The carrot and the stick
Microsoft said what really sets it apart is its carbon fee. The fee, implemented last July, is a charge-back model to business divisions that use energy that produces carbon emissions.
Microsoft's business groups were told they must build into their budgets the price of carbon emissions for the energy they use.
The business divisions pay a carbon fee for each metric ton of carbon emissions associated with the operation of data centers, software development labs, office buildings and employee air travel. The carbon fee goes into a central fund used to purchase renewable energy and carbon offsets to achieve net carbon neutrality.
The charge-back model makes the company's business divisions responsible for the cost of offsetting the carbon emissions, Henretig said.
It also forces business units to include carbon in their long-term cost plans and figure out how to not only reduce the amount of energy they require, but how to make investments that will lead to the transition to cleaner sources of energy.
"We are trying to push accountability out within the company to the point of use," said Henretig, who would not disclose the fee Microsoft charges divisions or carbon emissions.

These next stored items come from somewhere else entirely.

/-! ## setFault -/

@[simp] theorem State.setFault_mem (s : State) (c : FaultCode) : (s.setFault c).mem = s.mem := rfl
@[simp] theorem State.setFault_v (s : State) (c : FaultCode) : (s.setFault c).v = s.v := rfl
@[simp] theorem State.setFault_i (s : State) (c : FaultCode) : (s.setFault c).i = s.i := rfl
@[simp] theorem State.setFault_pc (s : State) (c : FaultCode) : (s.setFault c).pc = s.pc := rfl
@[simp] theorem State.setFault_stack (s : State) (c : FaultCode) : (s.setFault c).stack = s.stack := rfl
@[simp] theorem State.setFault_sp (s : State) (c : FaultCode) : (s.setFault c).sp = s.sp := rfl
@[simp] theorem State.setFault_fb (s : State) (c : FaultCode) : (s.setFault c).fb = s.fb := rfl
@[simp] theorem State.setFault_chg (s : State) (c : FaultCode) : (s.setFault c).chg = s.chg := rfl
@[simp] theorem State.setFault_op (s : State) (c : FaultCode) : (s.setFault c).op = s.op := rfl
@[simp] theorem State.setFault_fault (s : State) (c : FaultCode) : (s.setFault c).fault = c := rfl
@[simp] theorem State.setFault_params (s : State) (c : FaultCode) : (s.setFault c).params = s.params := rfl
@[simp] theorem State.setFault_inputs (s : State) (c : FaultCode) : (s.setFault c).inputs = s.inputs := rfl
@[simp] theorem State.setFault_tick (s : State) (c : FaultCode) : (s.setFault c).tick = s.tick := rfl
@[simp] theorem State.setFault_out (s : State) (c : FaultCode) : (s.setFault c).out = s.out := rfl

/-! ## setStack -/

@[simp] theorem State.setStack_mem (s : State) (k : Vector Word 16) (n : Fin 17) : (s.setStack k n).mem = s.mem := rfl
@[simp] theorem State.setStack_v (s : State) (k : Vector Word 16) (n : Fin 17) : (s.setStack k n).v = s.v := rfl
@[simp] theorem State.setStack_i (s : State) (k : Vector Word 16) (n : Fin 17) : (s.setStack k n).i = s.i := rfl
@[simp] theorem State.setStack_pc (s : State) (k : Vector Word 16) (n : Fin 17) : (s.setStack k n).pc = s.pc := rfl
@[simp] theorem State.setStack_stack (s : State) (k : Vector Word 16) (n : Fin 17) : (s.setStack k n).stack = k := rfl
@[simp] theorem State.setStack_sp (s : State) (k : Vector Word 16) (n : Fin 17) : (s.setStack k n).sp = n := rfl
@[simp] theorem State.setStack_fb (s : State) (k : Vector Word 16) (n : Fin 17) : (s.setStack k n).fb = s.fb := rfl
@[simp] theorem State.setStack_chg (s : State) (k : Vector Word 16) (n : Fin 17) : (s.setStack k n).chg = s.chg := rfl
@[simp] theorem State.setStack_op (s : State) (k : Vector Word 16) (n : Fin 17) : (s.setStack k n).op = s.op := rfl
@[simp] theorem State.setStack_fault (s : State) (k : Vector Word 16) (n : Fin 17) : (s.setStack k n).fault = s.fault := rfl
@[simp] theorem State.setStack_params (s : State) (k : Vector Word 16) (n : Fin 17) : (s.setStack k n).params = s.params := rfl
@[simp] theorem State.setStack_inputs (s : State) (k : Vector Word 16) (n : Fin 17) : (s.setStack k n).inputs = s.inputs := rfl
@[simp] theorem State.setStack_tick (s : State) (k : Vector Word 16) (n : Fin 17) : (s.setStack k n).tick = s.tick := rfl
@[simp] theorem State.setStack_out (s : State) (k : Vector Word 16) (n : Fin 17) : (s.setStack k n).out = s.out := rfl

/-! ## setDisplay -/

@[simp] theorem State.setDisplay_mem (s : State) (d : Display) : (s.setDisplay d).mem = s.mem := rfl
@[simp] theorem State.setDisplay_v (s : State) (d : Display) : (s.setDisplay d).v = s.v := rfl
@[simp] theorem State.setDisplay_i (s : State) (d : Display) : (s.setDisplay d).i = s.i := rfl
@[simp] theorem State.setDisplay_pc (s : State) (d : Display) : (s.setDisplay d).pc = s.pc := rfl
@[simp] theorem State.setDisplay_stack (s : State) (d : Display) : (s.setDisplay d).stack = s.stack := rfl
@[simp] theorem State.setDisplay_sp (s : State) (d : Display) : (s.setDisplay d).sp = s.sp := rfl
@[simp] theorem State.setDisplay_fb (s : State) (d : Display) : (s.setDisplay d).fb = d := rfl
@[simp] theorem State.setDisplay_chg (s : State) (d : Display) : (s.setDisplay d).chg = true := rfl
@[simp] theorem State.setDisplay_op (s : State) (d : Display) : (s.setDisplay d).op = s.op := rfl
@[simp] theorem State.setDisplay_fault (s : State) (d : Display) : (s.setDisplay d).fault = s.fault := rfl
@[simp] theorem State.setDisplay_params (s : State) (d : Display) : (s.setDisplay d).params = s.params := rfl
@[simp] theorem State.setDisplay_inputs (s : State) (d : Display) : (s.setDisplay d).inputs = s.inputs := rfl
@[simp] theorem State.setDisplay_tick (s : State) (d : Display) : (s.setDisplay d).tick = s.tick := rfl
@[simp] theorem State.setDisplay_out (s : State) (d : Display) : (s.setDisplay d).out = s.out := rfl

/-! ## emit -/

@[simp] theorem State.emit_mem (s : State) (e : Event) : (s.emit e).mem = s.mem := rfl
@[simp] theorem State.emit_v (s : State) (e : Event) : (s.emit e).v = s.v := rfl
@[simp] theorem State.emit_i (s : State) (e : Event) : (s.emit e).i = s.i := rfl
@[simp] theorem State.emit_pc (s : State) (e : Event) : (s.emit e).pc = s.pc := rfl
@[simp] theorem State.emit_stack (s : State) (e : Event) : (s.emit e).stack = s.stack := rfl
@[simp] theorem State.emit_sp (s : State) (e : Event) : (s.emit e).sp = s.sp := rfl
@[simp] theorem State.emit_fb (s : State) (e : Event) : (s.emit e).fb = s.fb := rfl
@[simp] theorem State.emit_chg (s : State) (e : Event) : (s.emit e).chg = s.chg := rfl
@[simp] theorem State.emit_op (s : State) (e : Event) : (s.emit e).op = s.op := rfl
@[simp] theorem State.emit_fault (s : State) (e : Event) : (s.emit e).fault = s.fault := rfl
@[simp] theorem State.emit_params (s : State) (e : Event) : (s.emit e).params = s.params := rfl
@[simp] theorem State.emit_inputs (s : State) (e : Event) : (s.emit e).inputs = s.inputs := rfl
@[simp] theorem State.emit_tick (s : State) (e : Event) : (s.emit e).tick = s.tick := rfl
@[simp] theorem State.emit_out (s : State) (e : Event) : (s.emit e).out = s.out ++ [e] := rfl

/-! ## clearOutput -/

@[simp] theorem State.clearOutput_mem (s : State) : s.clearOutput.mem = s.mem := rfl
@[simp] theorem State.clearOutput_v (s : State) : s.clearOutput.v = s.v := rfl
@[simp] theorem State.clearOutput_i (s : State) : s.clearOutput.i = s.i := rfl
@[simp] theorem State.clearOutput_pc (s : State) : s.clearOutput.pc = s.pc := rfl
@[simp] theorem State.clearOutput_stack (s : State) : s.clearOutput.stack = s.stack := rfl
@[simp] theorem State.clearOutput_sp (s : State) : s.clearOutput.sp = s.sp := rfl
@[simp] theorem State.clearOutput_fb (s : State) : s.clearOutput.fb = s.fb := rfl
@[simp] theorem State.clearOutput_chg (s : State) : s.clearOutput.chg = s.chg := rfl
@[simp] theorem State.clearOutput_op (s : State) : s.clearOutput.op = s.op := rfl
@[simp] theorem State.clearOutput_fault (s : State) : s.clearOutput.fault = s.fault := rfl
@[simp] theorem State.clearOutput_params (s : State) : s.clearOutput.params = s.params := rfl
@[simp] theorem State.clearOutput_inputs (s : State) : s.clearOutput.inputs = s.inputs := rfl
@[simp] theorem State.clearOutput_tick (s : State) : s.clearOutput.tick = s.tick := rfl
@[simp] theorem State.clearOutput_out (s : State) : s.clearOutput.out = [] := rfl

/-! ## latchOpcode -/

@[simp] theorem State.latchOpcode_mem (s : State) (w : Word) : (s.latchOpcode w).mem = s.mem := rfl
@[simp] theorem State.latchOpcode_v (s : State) (w : Word) : (s.latchOpcode w).v = s.v := rfl
@[simp] theorem State.latchOpcode_i (s : State) (w : Word) : (s.latchOpcode w).i = s.i := rfl
@[simp] theorem State.latchOpcode_pc (s : State) (w : Word) : (s.latchOpcode w).pc = s.pc := rfl
@[simp] theorem State.latchOpcode_stack (s : State) (w : Word) : (s.latchOpcode w).stack = s.stack := rfl
@[simp] theorem State.latchOpcode_sp (s : State) (w : Word) : (s.latchOpcode w).sp = s.sp := rfl
@[simp] theorem State.latchOpcode_fb (s : State) (w : Word) : (s.latchOpcode w).fb = s.fb := rfl
@[simp] theorem State.latchOpcode_chg (s : State) (w : Word) : (s.latchOpcode w).chg = s.chg := rfl
@[simp] theorem State.latchOpcode_op (s : State) (w : Word) : (s.latchOpcode w).op = w := rfl
@[simp] theorem State.latchOpcode_fault (s : State) (w : Word) : (s.latchOpcode w).fault = s.fault := rfl
@[simp] theorem State.latchOpcode_params (s : State) (w : Word) : (s.latchOpcode w).params = s.params := rfl
@[simp] theorem State.latchOpcode_inputs (s : State) (w : Word) : (s.latchOpcode w).inputs = s.inputs := rfl
@[simp] theorem State.latchOpcode_tick (s : State) (w : Word) : (s.latchOpcode w).tick = s.tick := rfl
@[simp] theorem State.latchOpcode_out (s : State) (w : Word) : (s.latchOpcode w).out = s.out := rfl

/-! ## passInputs -/

@[simp] theorem State.passInputs_mem (s : State) : s.passInputs.mem = s.mem := rfl
@[simp] theorem State.passInputs_v (s : State) : s.passInputs.v = s.v := rfl
@[simp] theorem State.passInputs_i (s : State) : s.passInputs.i = s.i := rfl
@[simp] theorem State.passInputs_pc (s : State) : s.passInputs.pc = s.pc := rfl
@[simp] theorem State.passInputs_stack (s : State) : s.passInputs.stack = s.stack := rfl
@[simp] theorem State.passInputs_sp (s : State) : s.passInputs.sp = s.sp := rfl
@[simp] theorem State.passInputs_fb (s : State) : s.passInputs.fb = s.fb := rfl
@[simp] theorem State.passInputs_chg (s : State) : s.passInputs.chg = s.chg := rfl
@[simp] theorem State.passInputs_op (s : State) : s.passInputs.op = s.op := rfl
@[simp] theorem State.passInputs_fault (s : State) : s.passInputs.fault = s.fault := rfl
@[simp] theorem State.passInputs_params (s : State) : s.passInputs.params = s.params := rfl
@[simp] theorem State.passInputs_inputs (s : State) : s.passInputs.inputs = s.inputs.tail := rfl
@[simp] theorem State.passInputs_tick (s : State) : s.passInputs.tick = s.tick + 1 := rfl
@[simp] theorem State.passInputs_out (s : State) : s.passInputs.out = s.out := rfl

/-! ## clearChange -/

@[simp] theorem State.clearChange_mem (s : State) : s.clearChange.mem = s.mem := rfl
@[simp] theorem State.clearChange_v (s : State) : s.clearChange.v = s.v := rfl
@[simp] theorem State.clearChange_i (s : State) : s.clearChange.i = s.i := rfl
@[simp] theorem State.clearChange_pc (s : State) : s.clearChange.pc = s.pc := rfl
@[simp] theorem State.clearChange_stack (s : State) : s.clearChange.stack = s.stack := rfl
@[simp] theorem State.clearChange_sp (s : State) : s.clearChange.sp = s.sp := rfl
@[simp] theorem State.clearChange_fb (s : State) : s.clearChange.fb = s.fb := rfl
@[simp] theorem State.clearChange_chg (s : State) : s.clearChange.chg = false := rfl
@[simp] theorem State.clearChange_op (s : State) : s.clearChange.op = s.op := rfl
@[simp] theorem State.clearChange_fault (s : State) : s.clearChange.fault = s.fault := rfl
@[simp] theorem State.clearChange_params (s : State) : s.clearChange.params = s.params := rfl
@[simp] theorem State.clearChange_inputs (s : State) : s.clearChange.inputs = s.inputs := rfl
@[simp] theorem State.clearChange_tick (s : State) : s.clearChange.tick = s.tick := rfl
@[simp] theorem State.clearChange_out (s : State) : s.clearChange.out = s.out := rfl

/-! ## present -/

@[simp] theorem State.present_mem (s : State) (ps : List Ports) : (s.present ps).mem = s.mem := rfl
@[simp] theorem State.present_v (s : State) (ps : List Ports) : (s.present ps).v = s.v := rfl
@[simp] theorem State.present_i (s : State) (ps : List Ports) : (s.present ps).i = s.i := rfl
@[simp] theorem State.present_pc (s : State) (ps : List Ports) : (s.present ps).pc = s.pc := rfl
@[simp] theorem State.present_stack (s : State) (ps : List Ports) : (s.present ps).stack = s.stack := rfl
@[simp] theorem State.present_sp (s : State) (ps : List Ports) : (s.present ps).sp = s.sp := rfl
@[simp] theorem State.present_fb (s : State) (ps : List Ports) : (s.present ps).fb = s.fb := rfl
@[simp] theorem State.present_chg (s : State) (ps : List Ports) : (s.present ps).chg = s.chg := rfl
@[simp] theorem State.present_op (s : State) (ps : List Ports) : (s.present ps).op = s.op := rfl
@[simp] theorem State.present_fault (s : State) (ps : List Ports) : (s.present ps).fault = s.fault := rfl
@[simp] theorem State.present_params (s : State) (ps : List Ports) : (s.present ps).params = s.params := rfl
@[simp] theorem State.present_inputs (s : State) (ps : List Ports) : (s.present ps).inputs = ps := rfl
@[simp] theorem State.present_tick (s : State) (ps : List Ports) : (s.present ps).tick = s.tick := rfl
@[simp] theorem State.present_out (s : State) (ps : List Ports) : (s.present ps).out = s.out := rfl

/-! ## writeBytes, which keeps every field but `mem` -/

@[simp] theorem State.writeBytes_v (s : State) (l : List (Addr × Byte)) : (s.writeBytes l).v = s.v := by
  induction l generalizing s with
  | nil => rfl
  | cons _ _ ih => simp [State.writeBytes, ih]

@[simp] theorem State.writeBytes_i (s : State) (l : List (Addr × Byte)) : (s.writeBytes l).i = s.i := by
  induction l generalizing s with
  | nil => rfl
  | cons _ _ ih => simp [State.writeBytes, ih]

@[simp] theorem State.writeBytes_pc (s : State) (l : List (Addr × Byte)) : (s.writeBytes l).pc = s.pc := by
  induction l generalizing s with
  | nil => rfl
  | cons _ _ ih => simp [State.writeBytes, ih]

@[simp] theorem State.writeBytes_stack (s : State) (l : List (Addr × Byte)) : (s.writeBytes l).stack = s.stack := by
  induction l generalizing s with
  | nil => rfl
  | cons _ _ ih => simp [State.writeBytes, ih]

@[simp] theorem State.writeBytes_sp (s : State) (l : List (Addr × Byte)) : (s.writeBytes l).sp = s.sp := by
  induction l generalizing s with
  | nil => rfl
  | cons _ _ ih => simp [State.writeBytes, ih]

@[simp] theorem State.writeBytes_fb (s : State) (l : List (Addr × Byte)) : (s.writeBytes l).fb = s.fb := by
  induction l generalizing s with
  | nil => rfl
  | cons _ _ ih => simp [State.writeBytes, ih]

@[simp] theorem State.writeBytes_chg (s : State) (l : List (Addr × Byte)) : (s.writeBytes l).chg = s.chg := by
  induction l generalizing s with
  | nil => rfl
  | cons _ _ ih => simp [State.writeBytes, ih]

@[simp] theorem State.writeBytes_op (s : State) (l : List (Addr × Byte)) : (s.writeBytes l).op = s.op := by
  induction l generalizing s with
  | nil => rfl
  | cons _ _ ih => simp [State.writeBytes, ih]

@[simp] theorem State.writeBytes_fault (s : State) (l : List (Addr × Byte)) : (s.writeBytes l).fault = s.fault := by
  induction l generalizing s with
  | nil => rfl
  | cons _ _ ih => simp [State.writeBytes, ih]

@[simp] theorem State.writeBytes_params (s : State) (l : List (Addr × Byte)) : (s.writeBytes l).params = s.params := by
  induction l generalizing s with
  | nil => rfl
  | cons _ _ ih => simp [State.writeBytes, ih]

@[simp] theorem State.writeBytes_inputs (s : State) (l : List (Addr × Byte)) : (s.writeBytes l).inputs = s.inputs := by
  induction l generalizing s with
  | nil => rfl
  | cons _ _ ih => simp [State.writeBytes, ih]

Unlike Microsoft, Google reduces its carbon emissions through the use of carbon credit offsets -- investing in an activity that reduces carbon emissions elsewhere when renewable energy isn't available.
The carbon credit is verified by a third party, and it signifies that greenhouse gas emissions are lower than they would have been had no one invested in the offset. One credit equals one metric ton of carbon dioxide prevented from entering the atmosphere, according to Google.
For example, if a Google data center is located in a region without renewable energy, Google would invest in renewable energy in another region that may not even effect its facilities directly.
"The deals we enter into, you can be assured we've done internal analytics to ensure it meets our cost thresholds," Demasi said.
Solar array field at White Sands Missile Range in Nevada (Source: U.S. Army)
The U.S. military's efforts
Along with large corporations, the U.S. military is turning out to be one of the largest deployers of renewable energy.
Last month, the U.S. Army installed its largest solar power farm to date at the White Sands Missile Range in New Mexico.
The solar array, which cost $16.8 million, is a 4.46 megawatt ground-mounted system comprised of Solaria solar modules that were deployed by Siemens. The White Sands Missile Range solar energy system will take up two acres of land and will generate approximately 10 million kilowatt-hours of clean electricity annually. That's enough to save an estimated $930,000 a year.